During my first years in grade school, American History seemed simple and straight forward:
  • the pilgrims came to America to find religious freedom
  • once more freedom-loving colonists arrived, they decided they didn't want a king any more, so
  • they wrote up the Declaration of Independence which led to
  • the Revolutionary War, at the end of which, George Washington was elected President.
Except that every bit of that list is wrong.

The freedom the pilgrims wanted was the right to punish with the full force of the law anyone who did not conform to their ideas about worship. They got their way for awhile, until enough other colonists with differing religious beliefs arrived to out vote them. It was a Baptist theologian, Roger Williams, who first spoke of a "hedge or wall of separation between the garden of the church and the wilderness of the world." A phrase which Thomas Jefferson later used many times while describing the intent of the first amendment to the Constitution.

The revolutionary war began more than a year before the Declaration of Independence was written or signed. And most of the people didn't want to overthrow the King, or even cease to be British when the fighting first started. The issue was taxation without representation: the British parliament could levy taxes on the colonists, yet none of the colonies were permitted to elect any voting members of parliament.

When the war finally came to a close, the new United States operated under the Articles of Confederation, which created an extremely loose alliance between the states, governed by a congress with no executive or judicial branch, and without much power at all.

It was nearly a decade later (when nearly everyone was fed up with how poorly the Articles functioned) that the Constitution was drafted. The first U.S. Presidential election occurred in 1788--twelve years after the Declaration of Independence.

One reason these inaccurate versions of history become so firmly fixed in the collective consciousness is because they tell a simple story. Everyone wanted freedom, they fought for it, and now we have it. Isn't it wonderful what we can accomplish when we all work together for the same goal?

Except there wasn't a single goal. Some people just wanted the opportunity to elect members of parliament, and would have been happy to remain subjects of the king. Some wanted to set up a new monarchy, with someone such as George Washington as king. Some wanted a republic of some sort. Some wanted not a single nation, nor even thirteen small nations, but thought each small community should be a sovereign entity unto itself.

It was all a muddle, so it really shouldn't surprise us that someone today could so completely misremember and misunderstand the story of Paul Revere.

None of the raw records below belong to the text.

-- ==== Sys2Proof/Certificates/Slice0/Obligations.lean ====
section
/-! DEFINITION. The statements for the provers. Each docstring names the rule of spec/ that the statement formalises. -/

open Sys2Proof Sys2Proof.Machine

/-! ### The machine as a whole -/

/-- The memories of the state after reset are in canonical form (log entry 1, the model's own representation). -/
def Obligations.ResetMemoryCanonical : Prop := State.reset.memWf = true

/-- The values given for reset (R52, R54, R64, R65, R68, R69, R161, R39): registers zero but for p0 and lfs, tokens DONE,
queues and mask stacks empty, and last[p] at 63. That the scratchpad is zero before its first task is the model's choice
(log entry 2). -/
def Obligations.ResetRegisters : Prop :=
  (∀ k : CoreKey,
    let c := State.reset.getCore k
    (∀ r, c.rs r = 0) ∧ (∀ p, c.rp p = decide (p = 0)) ∧ (∀ n, n < 32 → vget c.regs.ac n = 0) ∧ (∀ t, c.pending t = false)
      ∧ c.regs.flg = 0 ∧ c.regs.mxc = 0 ∧ (∀ l, l < 64 → vget c.regs.lfs l = BitVec.ofNat 32 (l + 1))
      ∧ (∀ q, q < 16 → c.queue q = []) ∧ (∀ b, c.mask b = []) ∧ (∀ a, a < 4 → vget c.mx.acc a = 0)
      ∧ (∀ a, c.sp.mem.read a = 0) ∧ c.held = none ∧ c.stop = none)
  ∧ ∀ f p, f < 30 → p < 4 → vget (vget State.reset.fens f).last p = 63

/-- Every step keeps every memory of the package in canonical form. -/
def Obligations.StepKeepsMemoryCanonical : Prop :=
  ∀ s t : State, s.memWf = true → step s = .next t → t.memWf = true

/-- Every well-formed slot instruction has a word, and decoding it in a slot of its class gives the instruction back, with
every operand (R192 to R211). -/
def Obligations.DecodeOfEncode : Prop :=
  ∀ (i : Instr) (cls : SlotClass), wellFormed i = true → classOf i = some cls →
    ∃ w : SlotWord, encode i = some w ∧ decode cls w = .instr i

/-- Words written out from the encodings of R198 to R211, each read in a slot of its class. -/
def Obligations.DecodeWords : Prop :=
  decode .s 0x263278 = .instr (.addi 3 4 0x1E 0) ∧ decode .s 0x443214 = .instr (.cmplt 3 4 5 0)
    ∧ decode .v 0x883010 = .instr (.vaddBf16 3 0 1 0 0 0 0) ∧ decode .m 0x081800 = .instr (.mmaBf16Latch 0 0 0 1 1 0 0 0 0)
    ∧ decode .c 0x040000 = .instr (.lds 0 0 0 0 0) ∧ decode .c 0x218000 = .instr (.ldg 1 2 0 0 0 0)
    ∧ decode .l 0x04BFFD = .instr (.b 2 0x3FFD) ∧ decode .l 0x740000 = .instr .done
    ∧ decode .k 0x060000 = .instr (.kctl 0 0 0 1) ∧ decode .k 0 = .instr .nop

/-- A cycle of a core that runs, has nothing late and is not stopped takes the faults of the stores that are due, where there are any;
with none it fetches the bundle at its pc, or takes up the one that a hold
kept, and runs its slots; a slot whose word decodes to an instruction runs that instruction's meaning, once the errors of the
state it reads are noted; the bundle then commits, holds, freezes or stops (R45, R46, R189, R191, R192, R299, R334). -/
def Obligations.StepRunsBundle : Prop :=
  (∀ (s u : State) (k : CoreKey) (rest : List Turn) (b : Bundle),
    s.agenda = .issue k :: rest →
    let z := ({ s with agenda := rest } : State).focus k
    let v := z.dueStores
    z.core.status = .running → z.core.stop = none → z.saveHolds = false →
    v.core.landDue.dfFault = none → v.core.landDue.lateLoad = false →
    ({ v with core := v.core.landDue.tablesReady } : State).nextBundle = .ok (b, u) →
    step s = andThen ((slotOrder b).foldl (fun o n => andThen o fun x => x.runSlot n (slotWord b n)) (.next u.beginIssue))
      fun x => .next (({ u with core := u.core.keepBundle b x.iss } : State).finishIssue x))
  ∧ (∀ s : State, (∀ j ∈ s.core.pipes.inflight, j.rem = 0 → ∀ id, j.what ≠ .stored id) → s.dueStores = s)
  ∧ ∀ (s : State) (n : Nat) (w : SlotWord) (i : Instr),
    let u : State := { s with iss := { s.iss with slot := n, word := w } }
    (s.core.newt && newtIllegal n w) = false → decode (slotClass n) w = .instr i →
    s.runSlot n w = exec i (u.readsCore i) ∧ (s.core.errs = [] → s.runSlot n w = exec i u)

/-- A bundle whose only nonzero slot holds one instruction: its cycle is that instruction's meaning on the fetched state,
followed by the end of the bundle (R189, R191, R192: a zero slot is NOP). No state of the core is in error. -/
def Obligations.StepRunsOneInstruction : Prop :=
  ∀ (s u : State) (k : CoreKey) (rest : List Turn) (b : Bundle) (n : Nat) (i : Instr),
    s.agenda = .issue k :: rest →
    let z := ({ s with agenda := rest } : State).focus k
    let v := z.dueStores
    z.core.status = .running → z.core.stop = none → z.saveHolds = false →
    v.core.landDue.dfFault = none → v.core.landDue.lateLoad = false →
    ({ v with core := v.core.landDue.tablesReady } : State).nextBundle = .ok (b, u) → u.core.errs = [] →
    n < 8 → (∀ m, m < 8 → m ≠ n → slotWord b m = 0) →
    (u.core.newt && newtIllegal n (slotWord b n)) = false → decode (slotClass n) (slotWord b n) = .instr i →
    step s = andThen (exec i { u.beginIssue with iss := { u.beginIssue.iss with slot := n, word := slotWord b n } })
      fun x => .next (({ u with core := u.core.keepBundle b x.iss } : State).finishIssue x)

/-- A reserved slot value takes ILLEGAL and a reserved operand FLT_ENC, unless its other fields are ILLEGAL here besides, which
comes first; and nothing else happens in the slot; on a newt every nonzero V or M slot is ILLEGAL (R71, R192, R193, R212,
R251). -/
def Obligations.ReservedSlotFaults : Prop :=
  ∀ (s : State) (n : Nat) (w : SlotWord),
    let u : State := { s with iss := { s.iss with slot := n, word := w } }
    ((s.core.newt && newtIllegal n w) = false →
      (decode (slotClass n) w = .illegal → s.runSlot n w = .next u.illegal)
        ∧ (decode (slotClass n) w = .enc →
          s.runSlot n w = .next (if u.illegalToo (slotClass n) w then u.illegal else u.encFault)))
    ∧ (s.core.newt = true → w ≠ 0 → (n = 1 ∨ n = 2 ∨ n = 3) → s.runSlot n w = .next u.illegal)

Paul Revere was a somewhat minor player in the American revolution. He served as a courier for the Boston Committee for Public Safety, and was one of a group of men charged with keeping track of British troop movements before open hostilities broke out. When the king's troops were sent out of Boston with orders to disarm the rebels and imprison the revolutionary leaders, Revere was one of several men who rode throughout Middlesex County to warn specific people that the troops were on their way.

Most of us would have never heard of him if not for a poem written 85 years after his famous ride by Henry Wadsworth Longfellow. The poem is full of inaccuracies, though they were mostly intentional. Longfellow wasn't really writing about the revolution, he was trying to rouse the citizens of his time to a sense of urgency about the secessionist movement that was about to erupt into the Civil War.

It was merely the first and most famous time that an inaccurate account of the work of Paul Revere (and his fellow riders, William Dawes and Samuel Prescott, not to mention nearly 40 others whose names were not recorded) has been bandied about for political purposes.

Longfellow knew that a lone man facing that daunting task was more dramatic than a tale of 40-some men undertaking the mission. And the image of him yelling, "The British are coming! The British are coming!" only made sense if every single citizen of the colonies was in favor of revolution. Revere and his fellow riders didn't shout their warnings precisely because a lot of their fellow citizens either opposed revolution or were undecided. Since one of Longfellow's goals was to remind his fellow citizens in 1860 that there was more that united us than divided, his poem had Revere shouting in the streets.

Each inaccuracy in Longfellow's poem served his art and his message. He wasn't trying to be a historian. Art is about a truth and beauty. Facts are seldom beautiful. So there's no reason to disparage Longfellow for taking artistic license with the historical record.

However, when one insists that their muddled, inaccurate version of a tale is the historical fact, when it is not, that isn't being creative. Neither is it speaking to a higher truth.

It's simply wrong. No matter how many people you convince to yell at those who point out your mistake.

"...and I am unanimous in that!" -- Mrs Slocombe (as portrayed by Mollie Sugden in many episodes of Are You Being Served?)